Last Thursday, I went to a TEDx event at MSU Denver. The theme was, “Reimagining Possibilities.” It was about new ideas and going above and beyond what’s familiar.
There were a lot of good topics and a lot of things to digest and think deep on. A few of the speakers brought up “imposter syndrome,” and that really made me think. I’ve hardly spent time thinking about those words and never really thought of myself as having imposter syndrome, but somehow the speakers got me thinking. Yes, I am guilty of this imposter syndrome. I do feel out of place sometimes and I do wonder if being a writer/author/entrepreneur is the right path for me. Not because I don’t think I’m qualified, but because the recognition isn’t there, and not by others, but by my own thoughts.

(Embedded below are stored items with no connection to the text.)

/-! ### Headers (R181, R197) -/

/-- The check of the header that a lane stands at (R181, R197, R284). -/
def State.headerOf (s : State) (w : Weft) (lane : Nat) : Chk Header :=
  let l := w.lane lane
  let p := s.panel w.panel
  let seg := segOf l.pc
  let off := (offOf l.pc).toNat
  let launch := l.pc == p.launch.entry && l.fb == 0x20
  (if launch then s.checkFetch (s.reqOf w.id lane) l.pc else .ok ()).bind fun _ =>
    match s.descOf w.core p.ctx seg with
    | .error _ => .fault (illFault .header l.pc)
    | .ok d =>
      if d.kind ≠ 5 ∨ off % 8 ≠ 0 then .fault (illFault .header l.pc)
      else if d.limit < off + 7 then .fault ⟨.limit, 1, l.pc, 0, 0⟩
      else if ((s.core w.core).residOf p.ctx seg).isNone then .fault ⟨.overlay, 0, l.pc, 0, 0⟩
      else match decodeHeader (s.fetchWord w.core p.ctx seg off) with
        | none => .fault (illFault .header l.pc)
        | some h =>
          let w0 := s.fetchWord w.core p.ctx seg (off + 8)
          if d.limit < off + 8 * (h.count.toNat + 2) - 1 then .fault ⟨.limit, 1, l.pc, 0, 0⟩
          else if launch && !(fld w0 58 6 == 0x24 && fld w0 44 6 == 0) then .fault (illFault .entry l.pc)
          else .ok h

/-- A lane passes a header, and stands at the clause's first word. -/
def Lane.passHeader (l : Lane) : Lane := { l with pos := .inside (offOf l.pc), pc := mkAddr (segOf l.pc) (offOf l.pc + 8) }

/-- A lane executes the WAIT of a header with REJ (R172, R181): it arrives past the header, or is held at it. -/
def Weft.rejoinLane (w : Weft) (j lane : Nat) : Weft :=
  let m := w.mask j
  if m.1.getLsbD lane && m.2.getLsbD lane then w.park [lane] (.heldWait j)
  else ((w.modLane lane Lane.passHeader).waitLane j lane).2

/-- Whether a lane is parked at a WAIT. -/
def LaneSt.atWait : LaneSt → Bool
  | .parked (.rejoin _) => true
  | .parked (.heldWait _) => true
  | .parked (.fault _) | .parked (.bind _) | .parked (.push _ _) | .parked (.barrier _ _ _) | .parked .nwait | .parked .held
  | .parked .node | .parked .hold | .parked (.step _) | .parked .spill | .parked (.walk _) => false
  | .active | .exited | .stopped _ => false

/-- Lanes released from a WAIT in a slot issue from the next on (R169, R172). -/
def Weft.delayReleased (w old : Weft) (expected : LaneMask) (slot : Nat) : Weft :=
  { w with lanes := w.lanes.mapIdx (fun i l =>
      if l.st == .active && ((old.lane i).st.atWait || expected.getLsbD i) then { l with pause := max l.pause (slot + 1) } else l) }

/-- Lanes pass a header: its WAIT, if it has REJ (R181). -/
def State.passHeader (s : State) (wid : Nat) (h : Header) (lanes : List Nat) (slot : Nat) : State :=
  s.modWeft wid (fun w =>
    if h.rej then
      let exp := (w.mask h.rjm.toNat).1 &&& maskOf lanes
      (lanes.foldl (fun x i => x.rejoinLane h.rjm.toNat i) w).delayReleased w exp slot
    else lanes.foldl (fun x i => x.modLane i Lane.passHeader) w)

In the Business Harvard Review (2008), in the article, Overcoming Imposter Syndrome, Gill Corkindale says:
Imposter syndrome can be defined as a collection of feelings of inadequacy that persist despite evident success. ‘Imposters’ suffer from chronic self-doubt and a sense of intellectual fraudulence that override any feelings of success or external proof of their competence. They seem unable to internalize their accomplishments, however successful they are in their field. High achieving, highly successful people often suffer, so imposter syndrome doesn’t equate with low self-esteem or a lack of self-confidence. In fact, some researchers have linked it with perfectionism, especially in women and among academics.
I have to admit, I’ve had imposter syndrome before with other endeavors I attempted. This path is no different. However, I’m older and I’d like to think I’m a little wiser and just maybe the choices I’m making now are choices I’m going to stick with. I have more time on my hands and that means more time to really think things through.
Back to the event. It was split into three one-hour sessions. After the first session, they served us lunch. It was nicely set up under a large tent on the lawn north of the building where the talk took place.
They served three or four different types of sandwiches and drinks (water, tea, lemonade). I had the Dutch Gobbler which was basically a turkey sandwich. I met a family whose grandmother said her daughter was a speaker and would be the first speaker after lunch. She was backstage rehearsing so she wasn’t able to have lunch with everyone.
After the second session, I left. I wanted to stay for the full event but I had other business to tend to. This was my first TEDx event and I’m happy to say, the experience was worth it.
2 thoughts on “TEDx and What I learned”
Cool! That looks like fun. Imposter syndrome seems to be the hit buzzword lately. I’ve been seeing a lot of blogs about it. I can only think of one time in my life where I really felt I had the syndrome: when I was in the band/doing music.
It just never occurred to me to really think deep about it in the past, but maybe I ignored it because I misunderstood the definition. It was at the TEDx that made it clear. I now realize that I had the syndrome when I first got married and when I first became a mother. I questioned motherhood (such as, am I good enough? Is being okay good enough? Should I do more for my kids? Why is that mother so good at it and I’m clueless? etc.). I do that with all my endeavors, even now with my writing. Maybe some of us just question ourselves more than others?